Жан-Марку было не так просто рассказать историю о любезном американце. Дойдя до кульминационного момента, он снова потерял сознание. Бабушка, которой не изменило самообладание, пришла ему на помощь. Сенвиль не протестовал.

— Колечко с «кошачьим глазом» моя невестка послала сыну в декабре. Это был подарок для его подруги детства, Огюсты Шенелон, которая учится в Париже.

Инспектор вскочил.

— Вы имеете в виду дочь ювелира? Не могли вы об этом сказать раньше?

— Вы ее знаете? — спросил с опаской Жонне.

— Не говорили, потому что не о ней речь, — сухо ответила бабушка. — Мы думали, что Жан-Марк влюблен в эту девушку. Поэтому невестка и послала кольцо. Она знала, что у сына не хватит денег даже на такой скромный подарок, и вдобавок считала, что забавно будет подарить единственной дочке ювелира подобную безделушку. А ты, — обратилась она к Жан-Марку, — вместо того, чтобы подарить его Огюсте, насколько я понимаю, сделал презент мадемуазель Сарразен? Ты ведь узнал руку мадемуазель Сарразен?

— Да, я отдал его Югетте, мадемуазель Сарразен, — прошептал Жан-Марк, опустив голову. — Я перестал уже видеться с Огюстой. — Он поглядел на Сенвиля, словно стараясь убедить его в правдивости своих слов. — Мы не строили серьезных планов. Подруга детства, вы понимаете…

— Мадемуазель Шенелон знала, что кольцо предназначалось для нее? — спросил инспектор.

— О нет!

Бабушка кашлянула.

— Знала, господин инспектор. Несколько дней спустя мы получили от Огюсты рождественское поздравление. Там не было ни слова о кольце. Я сказала невестке: «Напиши ей и спроси». Она меня не послушалась, и я сделала это сама. Я поблагодарила Огюсту за поздравление, сама ее поздравила от всех нас и прибавила: «Надеюсь, тебе понравилось колечко, подаренное Жан-Марком».

Жан-Марк резко повернулся к бабушке. Инспектор, приглядываясь к нему, спросил:

— И что ответила молодая особа?

— Ничего. А когда мы две недели спустя узнали, что Жан-Марк обручился с мадемуазель Сарразен, нам стало все ясно.

— Девушки знали друг друга?

— Нет… По крайней мере я их не знакомил.

— Господин инспектор, — произнес Жонне дрожащим голосом, — не думаете же вы, что…
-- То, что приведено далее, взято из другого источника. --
@[simp] theorem State.setPort_pending (s : State) (a1 : ℕ) (a2 : PortSt) : (s.setPort a1 a2).pending = s.pending := rfl
@[simp] theorem State.setPort_free (s : State) (a1 : ℕ) (a2 : PortSt) : (s.setPort a1 a2).free = s.free := rfl
@[simp] theorem State.setPort_r32 (s : State) (a1 : ℕ) (a2 : PortSt) : (s.setPort a1 a2).r32 = s.r32 := rfl
@[simp] theorem State.setPort_r64 (s : State) (a1 : ℕ) (a2 : PortSt) : (s.setPort a1 a2).r64 = s.r64 := rfl
@[simp] theorem State.setPort_host (s : State) (a1 : ℕ) (a2 : PortSt) : (s.setPort a1 a2).host = s.host := rfl
@[simp] theorem State.setPort_dma (s : State) (a1 : ℕ) (a2 : PortSt) : (s.setPort a1 a2).dma = s.dma := rfl
@[simp] theorem State.setPort_time (s : State) (a1 : ℕ) (a2 : PortSt) : (s.setPort a1 a2).time = s.time := rfl
@[simp] theorem State.setPort_power (s : State) (a1 : ℕ) (a2 : PortSt) : (s.setPort a1 a2).power = s.power := rfl
@[simp] theorem State.setPort_boot (s : State) (a1 : ℕ) (a2 : PortSt) : (s.setPort a1 a2).boot = s.boot := rfl
@[simp] theorem State.setPort_squall (s : State) (a1 : ℕ) (a2 : PortSt) : (s.setPort a1 a2).squall = s.squall := rfl
@[simp] theorem State.setPort_tm (s : State) (a1 : ℕ) (a2 : PortSt) : (s.setPort a1 a2).tm = s.tm := rfl
@[simp] theorem State.setPort_halo (s : State) (a1 : ℕ) (a2 : PortSt) : (s.setPort a1 a2).halo = s.halo := rfl
@[simp] theorem State.setPort_cirrus (s : State) (a1 : ℕ) (a2 : PortSt) : (s.setPort a1 a2).cirrus = s.cirrus := rfl
@[simp] theorem State.setPort_te (s : State) (a1 : ℕ) (a2 : PortSt) : (s.setPort a1 a2).te = s.te := rfl
@[simp] theorem State.setPort_trust (s : State) (a1 : ℕ) (a2 : PortSt) : (s.setPort a1 a2).trust = s.trust := rfl
@[simp] theorem State.setPort_zen (s : State) (a1 : ℕ) (a2 : PortSt) : (s.setPort a1 a2).zen = s.zen := rfl
@[simp] theorem State.setPort_rd (s : State) (a1 : ℕ) (a2 : PortSt) (n : RName) (i j : Nat) : (s.setPort a1 a2).rd n i j = s.rd n i j := rfl
@[simp] theorem State.setPort_rdw (s : State) (a1 : ℕ) (a2 : PortSt) (n : RName) (i j : Nat) : (s.setPort a1 a2).rdw n i j = s.rdw n i j := rfl
@[simp] theorem State.setPort_fget (s : State) (a1 : ℕ) (a2 : PortSt) (f : Fld) (i j : Nat) : (s.setPort a1 a2).fget f i j = s.fget f i j := rfl
@[simp] theorem State.setPort_flag (s : State) (a1 : ℕ) (a2 : PortSt) (f : Fld) (i j : Nat) : (s.setPort a1 a2).flag f i j = s.flag f i j := rfl

@[simp] theorem State.setCage_pending (s : State) (a1 : ℕ) (a2 : CageSt) : (s.setCage a1 a2).pending = s.pending := rfl
@[simp] theorem State.setCage_free (s : State) (a1 : ℕ) (a2 : CageSt) : (s.setCage a1 a2).free = s.free := rfl
@[simp] theorem State.setCage_r32 (s : State) (a1 : ℕ) (a2 : CageSt) : (s.setCage a1 a2).r32 = s.r32 := rfl
@[simp] theorem State.setCage_r64 (s : State) (a1 : ℕ) (a2 : CageSt) : (s.setCage a1 a2).r64 = s.r64 := rfl
@[simp] theorem State.setCage_host (s : State) (a1 : ℕ) (a2 : CageSt) : (s.setCage a1 a2).host = s.host := rfl
@[simp] theorem State.setCage_dma (s : State) (a1 : ℕ) (a2 : CageSt) : (s.setCage a1 a2).dma = s.dma := rfl
@[simp] theorem State.setCage_time (s : State) (a1 : ℕ) (a2 : CageSt) : (s.setCage a1 a2).time = s.time := rfl
@[simp] theorem State.setCage_power (s : State) (a1 : ℕ) (a2 : CageSt) : (s.setCage a1 a2).power = s.power := rfl
@[simp] theorem State.setCage_boot (s : State) (a1 : ℕ) (a2 : CageSt) : (s.setCage a1 a2).boot = s.boot := rfl
@[simp] theorem State.setCage_squall (s : State) (a1 : ℕ) (a2 : CageSt) : (s.setCage a1 a2).squall = s.squall := rfl
@[simp] theorem State.setCage_tm (s : State) (a1 : ℕ) (a2 : CageSt) : (s.setCage a1 a2).tm = s.tm := rfl
@[simp] theorem State.setCage_halo (s : State) (a1 : ℕ) (a2 : CageSt) : (s.setCage a1 a2).halo = s.halo := rfl
@[simp] theorem State.setCage_cirrus (s : State) (a1 : ℕ) (a2 : CageSt) : (s.setCage a1 a2).cirrus = s.cirrus := rfl
@[simp] theorem State.setCage_te (s : State) (a1 : ℕ) (a2 : CageSt) : (s.setCage a1 a2).te = s.te := rfl
@[simp] theorem State.setCage_trust (s : State) (a1 : ℕ) (a2 : CageSt) : (s.setCage a1 a2).trust = s.trust := rfl
@[simp] theorem State.setCage_zen (s : State) (a1 : ℕ) (a2 : CageSt) : (s.setCage a1 a2).zen = s.zen := rfl
@[simp] theorem State.setCage_rd (s : State) (a1 : ℕ) (a2 : CageSt) (n : RName) (i j : Nat) : (s.setCage a1 a2).rd n i j = s.rd n i j := rfl
@[simp] theorem State.setCage_rdw (s : State) (a1 : ℕ) (a2 : CageSt) (n : RName) (i j : Nat) : (s.setCage a1 a2).rdw n i j = s.rdw n i j := rfl
@[simp] theorem State.setCage_fget (s : State) (a1 : ℕ) (a2 : CageSt) (f : Fld) (i j : Nat) : (s.setCage a1 a2).fget f i j = s.fget f i j := rfl
@[simp] theorem State.setCage_flag (s : State) (a1 : ℕ) (a2 : CageSt) (f : Fld) (i j : Nat) : (s.setCage a1 a2).flag f i j = s.flag f i j := rfl

@[simp] theorem State.setI2c_pending (s : State) (a1 : ℕ) (a2 : I2cSt) : (s.setI2c a1 a2).pending = s.pending := rfl
@[simp] theorem State.setI2c_free (s : State) (a1 : ℕ) (a2 : I2cSt) : (s.setI2c a1 a2).free = s.free := rfl
@[simp] theorem State.setI2c_r32 (s : State) (a1 : ℕ) (a2 : I2cSt) : (s.setI2c a1 a2).r32 = s.r32 := rfl
@[simp] theorem State.setI2c_r64 (s : State) (a1 : ℕ) (a2 : I2cSt) : (s.setI2c a1 a2).r64 = s.r64 := rfl
@[simp] theorem State.setI2c_host (s : State) (a1 : ℕ) (a2 : I2cSt) : (s.setI2c a1 a2).host = s.host := rfl
@[simp] theorem State.setI2c_dma (s : State) (a1 : ℕ) (a2 : I2cSt) : (s.setI2c a1 a2).dma = s.dma := rfl
@[simp] theorem State.setI2c_time (s : State) (a1 : ℕ) (a2 : I2cSt) : (s.setI2c a1 a2).time = s.time := rfl
@[simp] theorem State.setI2c_power (s : State) (a1 : ℕ) (a2 : I2cSt) : (s.setI2c a1 a2).power = s.power := rfl
@[simp] theorem State.setI2c_boot (s : State) (a1 : ℕ) (a2 : I2cSt) : (s.setI2c a1 a2).boot = s.boot := rfl
@[simp] theorem State.setI2c_squall (s : State) (a1 : ℕ) (a2 : I2cSt) : (s.setI2c a1 a2).squall = s.squall := rfl
@[simp] theorem State.setI2c_tm (s : State) (a1 : ℕ) (a2 : I2cSt) : (s.setI2c a1 a2).tm = s.tm := rfl
@[simp] theorem State.setI2c_halo (s : State) (a1 : ℕ) (a2 : I2cSt) : (s.setI2c a1 a2).halo = s.halo := rfl
@[simp] theorem State.setI2c_cirrus (s : State) (a1 : ℕ) (a2 : I2cSt) : (s.setI2c a1 a2).cirrus = s.cirrus := rfl
@[simp] theorem State.setI2c_te (s : State) (a1 : ℕ) (a2 : I2cSt) : (s.setI2c a1 a2).te = s.te := rfl
@[simp] theorem State.setI2c_trust (s : State) (a1 : ℕ) (a2 : I2cSt) : (s.setI2c a1 a2).trust = s.trust := rfl
@[simp] theorem State.setI2c_zen (s : State) (a1 : ℕ) (a2 : I2cSt) : (s.setI2c a1 a2).zen = s.zen := rfl
@[simp] theorem State.setI2c_rd (s : State) (a1 : ℕ) (a2 : I2cSt) (n : RName) (i j : Nat) : (s.setI2c a1 a2).rd n i j = s.rd n i j := rfl
@[simp] theorem State.setI2c_rdw (s : State) (a1 : ℕ) (a2 : I2cSt) (n : RName) (i j : Nat) : (s.setI2c a1 a2).rdw n i j = s.rdw n i j := rfl
@[simp] theorem State.setI2c_fget (s : State) (a1 : ℕ) (a2 : I2cSt) (f : Fld) (i j : Nat) : (s.setI2c a1 a2).fget f i j = s.fget f i j := rfl
@[simp] theorem State.setI2c_flag (s : State) (a1 : ℕ) (a2 : I2cSt) (f : Fld) (i j : Nat) : (s.setI2c a1 a2).flag f i j = s.flag f i j := rfl

@[simp] theorem State.setPipe_pending (s : State) (a1 : ℕ) (a2 : PipeTile) : (s.setPipe a1 a2).pending = s.pending := rfl
@[simp] theorem State.setPipe_free (s : State) (a1 : ℕ) (a2 : PipeTile) : (s.setPipe a1 a2).free = s.free := rfl
@[simp] theorem State.setPipe_r32 (s : State) (a1 : ℕ) (a2 : PipeTile) : (s.setPipe a1 a2).r32 = s.r32 := rfl
@[simp] theorem State.setPipe_r64 (s : State) (a1 : ℕ) (a2 : PipeTile) : (s.setPipe a1 a2).r64 = s.r64 := rfl
@[simp] theorem State.setPipe_host (s : State) (a1 : ℕ) (a2 : PipeTile) : (s.setPipe a1 a2).host = s.host := rfl
@[simp] theorem State.setPipe_dma (s : State) (a1 : ℕ) (a2 : PipeTile) : (s.setPipe a1 a2).dma = s.dma := rfl
@[simp] theorem State.setPipe_time (s : State) (a1 : ℕ) (a2 : PipeTile) : (s.setPipe a1 a2).time = s.time := rfl
@[simp] theorem State.setPipe_link (s : State) (a1 : ℕ) (a2 : PipeTile) : (s.setPipe a1 a2).link = s.link := rfl
@[simp] theorem State.setPipe_power (s : State) (a1 : ℕ) (a2 : PipeTile) : (s.setPipe a1 a2).power = s.power := rfl
@[simp] theorem State.setPipe_boot (s : State) (a1 : ℕ) (a2 : PipeTile) : (s.setPipe a1 a2).boot = s.boot := rfl
@[simp] theorem State.setPipe_squall (s : State) (a1 : ℕ) (a2 : PipeTile) : (s.setPipe a1 a2).squall = s.squall := rfl
@[simp] theorem State.setPipe_tm (s : State) (a1 : ℕ) (a2 : PipeTile) : (s.setPipe a1 a2).tm = s.tm := rfl
@[simp] theorem State.setPipe_halo (s : State) (a1 : ℕ) (a2 : PipeTile) : (s.setPipe a1 a2).halo = s.halo := rfl
@[simp] theorem State.setPipe_te (s : State) (a1 : ℕ) (a2 : PipeTile) : (s.setPipe a1 a2).te = s.te := rfl
@[simp] theorem State.setPipe_trust (s : State) (a1 : ℕ) (a2 : PipeTile) : (s.setPipe a1 a2).trust = s.trust := rfl
@[simp] theorem State.setPipe_zen (s : State) (a1 : ℕ) (a2 : PipeTile) : (s.setPipe a1 a2).zen = s.zen := rfl
@[simp] theorem State.setPipe_rd (s : State) (a1 : ℕ) (a2 : PipeTile) (n : RName) (i j : Nat) : (s.setPipe a1 a2).rd n i j = s.rd n i j := rfl
@[simp] theorem State.setPipe_rdw (s : State) (a1 : ℕ) (a2 : PipeTile) (n : RName) (i j : Nat) : (s.setPipe a1 a2).rdw n i j = s.rdw n i j := rfl
@[simp] theorem State.setPipe_fget (s : State) (a1 : ℕ) (a2 : PipeTile) (f : Fld) (i j : Nat) : (s.setPipe a1 a2).fget f i j = s.fget f i j := rfl
@[simp] theorem State.setPipe_flag (s : State) (a1 : ℕ) (a2 : PipeTile) (f : Fld) (i j : Nat) : (s.setPipe a1 a2).flag f i j = s.flag f i j := rfl

@[simp] theorem State.setPkt_pending (s : State) (a1 : ℕ) (a2 : ℕ) (a3 : Option Pkt) : (s.setPkt a1 a2 a3).pending = s.pending := rfl
@[simp] theorem State.setPkt_free (s : State) (a1 : ℕ) (a2 : ℕ) (a3 : Option Pkt) : (s.setPkt a1 a2 a3).free = s.free := rfl
@[simp] theorem State.setPkt_r32 (s : State) (a1 : ℕ) (a2 : ℕ) (a3 : Option Pkt) : (s.setPkt a1 a2 a3).r32 = s.r32 := rfl
@[simp] theorem State.setPkt_r64 (s : State) (a1 : ℕ) (a2 : ℕ) (a3 : Option Pkt) : (s.setPkt a1 a2 a3).r64 = s.r64 := rfl
@[simp] theorem State.setPkt_host (s : State) (a1 : ℕ) (a2 : ℕ) (a3 : Option Pkt) : (s.setPkt a1 a2 a3).host = s.host := rfl
@[simp] theorem State.setPkt_dma (s : State) (a1 : ℕ) (a2 : ℕ) (a3 : Option Pkt) : (s.setPkt a1 a2 a3).dma = s.dma := rfl
@[simp] theorem State.setPkt_time (s : State) (a1 : ℕ) (a2 : ℕ) (a3 : Option Pkt) : (s.setPkt a1 a2 a3).time = s.time := rfl
@[simp] theorem State.setPkt_link (s : State) (a1 : ℕ) (a2 : ℕ) (a3 : Option Pkt) : (s.setPkt a1 a2 a3).link = s.link := rfl
@[simp] theorem State.setPkt_power (s : State) (a1 : ℕ) (a2 : ℕ) (a3 : Option Pkt) : (s.setPkt a1 a2 a3).power = s.power := rfl
@[simp] theorem State.setPkt_boot (s : State) (a1 : ℕ) (a2 : ℕ) (a3 : Option Pkt) : (s.setPkt a1 a2 a3).boot = s.boot := rfl
@[simp] theorem State.setPkt_squall (s : State) (a1 : ℕ) (a2 : ℕ) (a3 : Option Pkt) : (s.setPkt a1 a2 a3).squall = s.squall := rfl
@[simp] theorem State.setPkt_tm (s : State) (a1 : ℕ) (a2 : ℕ) (a3 : Option Pkt) : (s.setPkt a1 a2 a3).tm = s.tm := rfl
@[simp] theorem State.setPkt_halo (s : State) (a1 : ℕ) (a2 : ℕ) (a3 : Option Pkt) : (s.setPkt a1 a2 a3).halo = s.halo := rfl
@[simp] theorem State.setPkt_te (s : State) (a1 : ℕ) (a2 : ℕ) (a3 : Option Pkt) : (s.setPkt a1 a2 a3).te = s.te := rfl
@[simp] theorem State.setPkt_trust (s : State) (a1 : ℕ) (a2 : ℕ) (a3 : Option Pkt) : (s.setPkt a1 a2 a3).trust = s.trust := rfl
@[simp] theorem State.setPkt_zen (s : State) (a1 : ℕ) (a2 : ℕ) (a3 : Option Pkt) : (s.setPkt a1 a2 a3).zen = s.zen := rfl
@[simp] theorem State.setPkt_rd (s : State) (a1 : ℕ) (a2 : ℕ) (a3 : Option Pkt) (n : RName) (i j : Nat) : (s.setPkt a1 a2 a3).rd n i j = s.rd n i j := rfl
@[simp] theorem State.setPkt_rdw (s : State) (a1 : ℕ) (a2 : ℕ) (a3 : Option Pkt) (n : RName) (i j : Nat) : (s.setPkt a1 a2 a3).rdw n i j = s.rdw n i j := rfl
@[simp] theorem State.setPkt_fget (s : State) (a1 : ℕ) (a2 : ℕ) (a3 : Option Pkt) (f : Fld) (i j : Nat) : (s.setPkt a1 a2 a3).fget f i j = s.fget f i j := rfl
@[simp] theorem State.setPkt_flag (s : State) (a1 : ℕ) (a2 : ℕ) (a3 : Option Pkt) (f : Fld) (i j : Nat) : (s.setPkt a1 a2 a3).flag f i j = s.flag f i j := rfl

@[simp] theorem State.setThread_pending (s : State) (a1 : ℕ) (a2 : ℕ) (a3 : Pkt) (a4 : Thread) : (s.setThread a1 a2 a3 a4).pending = s.pending := rfl
@[simp] theorem State.setThread_free (s : State) (a1 : ℕ) (a2 : ℕ) (a3 : Pkt) (a4 : Thread) : (s.setThread a1 a2 a3 a4).free = s.free := rfl
@[simp] theorem State.setThread_r32 (s : State) (a1 : ℕ) (a2 : ℕ) (a3 : Pkt) (a4 : Thread) : (s.setThread a1 a2 a3 a4).r32 = s.r32 := rfl
@[simp] theorem State.setThread_r64 (s : State) (a1 : ℕ) (a2 : ℕ) (a3 : Pkt) (a4 : Thread) : (s.setThread a1 a2 a3 a4).r64 = s.r64 := rfl
@[simp] theorem State.setThread_host (s : State) (a1 : ℕ) (a2 : ℕ) (a3 : Pkt) (a4 : Thread) : (s.setThread a1 a2 a3 a4).host = s.host := rfl
@[simp] theorem State.setThread_dma (s : State) (a1 : ℕ) (a2 : ℕ) (a3 : Pkt) (a4 : Thread) : (s.setThread a1 a2 a3 a4).dma = s.dma := rfl
@[simp] theorem State.setThread_time (s : State) (a1 : ℕ) (a2 : ℕ) (a3 : Pkt) (a4 : Thread) : (s.setThread a1 a2 a3 a4).time = s.time := rfl
@[simp] theorem State.setThread_link (s : State) (a1 : ℕ) (a2 : ℕ) (a3 : Pkt) (a4 : Thread) : (s.setThread a1 a2 a3 a4).link = s.link := rfl
@[simp] theorem State.setThread_power (s : State) (a1 : ℕ) (a2 : ℕ) (a3 : Pkt) (a4 : Thread) : (s.setThread a1 a2 a3 a4).power = s.power := rfl
@[simp] theorem State.setThread_boot (s : State) (a1 : ℕ) (a2 : ℕ) (a3 : Pkt) (a4 : Thread) : (s.setThread a1 a2 a3 a4).boot = s.boot := rfl
@[simp] theorem State.setThread_squall (s : State) (a1 : ℕ) (a2 : ℕ) (a3 : Pkt) (a4 : Thread) : (s.setThread a1 a2 a3 a4).squall = s.squall := rfl
@[simp] theorem State.setThread_tm (s : State) (a1 : ℕ) (a2 : ℕ) (a3 : Pkt) (a4 : Thread) : (s.setThread a1 a2 a3 a4).tm = s.tm := rfl
@[simp] theorem State.setThread_halo (s : State) (a1 : ℕ) (a2 : ℕ) (a3 : Pkt) (a4 : Thread) : (s.setThread a1 a2 a3 a4).halo = s.halo := rfl
@[simp] theorem State.setThread_te (s : State) (a1 : ℕ) (a2 : ℕ) (a3 : Pkt) (a4 : Thread) : (s.setThread a1 a2 a3 a4).te = s.te := rfl
@[simp] theorem State.setThread_trust (s : State) (a1 : ℕ) (a2 : ℕ) (a3 : Pkt) (a4 : Thread) : (s.setThread a1 a2 a3 a4).trust = s.trust := rfl
@[simp] theorem State.setThread_zen (s : State) (a1 : ℕ) (a2 : ℕ) (a3 : Pkt) (a4 : Thread) : (s.setThread a1 a2 a3 a4).zen = s.zen := rfl
@[simp] theorem State.setThread_rd (s : State) (a1 : ℕ) (a2 : ℕ) (a3 : Pkt) (a4 : Thread) (n : RName) (i j : Nat) : (s.setThread a1 a2 a3 a4).rd n i j = s.rd n i j := rfl
@[simp] theorem State.setThread_rdw (s : State) (a1 : ℕ) (a2 : ℕ) (a3 : Pkt) (a4 : Thread) (n : RName) (i j : Nat) : (s.setThread a1 a2 a3 a4).rdw n i j = s.rdw n i j := rfl
@[simp] theorem State.setThread_fget (s : State) (a1 : ℕ) (a2 : ℕ) (a3 : Pkt) (a4 : Thread) (f : Fld) (i j : Nat) : (s.setThread a1 a2 a3 a4).fget f i j = s.fget f i j := rfl
@[simp] theorem State.setThread_flag (s : State) (a1 : ℕ) (a2 : ℕ) (a3 : Pkt) (a4 : Thread) (f : Fld) (i j : Nat) : (s.setThread a1 a2 a3 a4).flag f i j = s.flag f i j := rfl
— Я ничего не думаю, — ответил Сенвиль. — Я только слушаю и запоминаю. Когда вы в последний раз видели мадемуазель Сарразен? — снова обратился он к Жан-Марку.

— В воскресенье… Вчера… Около четырех… И все было так хорошо… Так хорошо!..

— Где вы виделись?

— У нее.

— «У нее» — это значит у ее родителей?

Голова Жан-Марка запрокинулась. Он забился в конвульсиях.

— Надо вызвать врача! — крикнул Жонне.

— Не надо, — сказал Сенвиль, вставая. — Достаточно будет свежего воздуха.

— Надеюсь, вы не станете вынуждать этого несчастного пойти с вами? — вызывающе спросила бабушка.

— Вынуждать не буду, дорогая госпожа, только попрошу. Он — главный свидетель. Понимаю, ему хотелось бы остаться дома. Кроме всего прочего, он еще и простужен. Но я убежден, что он заинтересован в быстром выяснении дела. А может, есть уже какой-нибудь ответ из Парижа. Тело должно быть найдено. Если преступник не… — он начертил в воздухе нечто вроде креста.

— …не четвертовал тело, чтобы лучше спрятать концы? — закончила за него бабушка.

— Перестань, мама, перестань! — тихо вскрикнула Эмилия.

Жонне сел рядом с сыном и взял его за руку. Судороги прекратились. По счастью, Жан-Марк ничего не слышал.

— Вы отлично знаете, как поддержать человека, дружившего с жертвой, — сказала бабушка и, передразнивая инспектора, начертила в воздухе крест.

Сенвиль не выдержал.

— Не воображайте, пожалуйста, что, если у вас седые волосы, вам все можно! Господин Жан-Марк Берже, я вас прошу…

Вера инспектора в выносливость человеческого организма оказалась ненапрасной. Жан-Марк встал.

— Можно мне пойти с вами? — умоляющим тоном спросил отец. — Я хотел бы сопровождать сына.

— Как вам угодно. В машине есть одно место.

— Я тоже, — сказала бабушка.

— Одно место — это не два.

— Ох, золотко мое, — плакала Эмилия, обнимая Жан-Марка. — Возьми шарф и закутай как следует горло.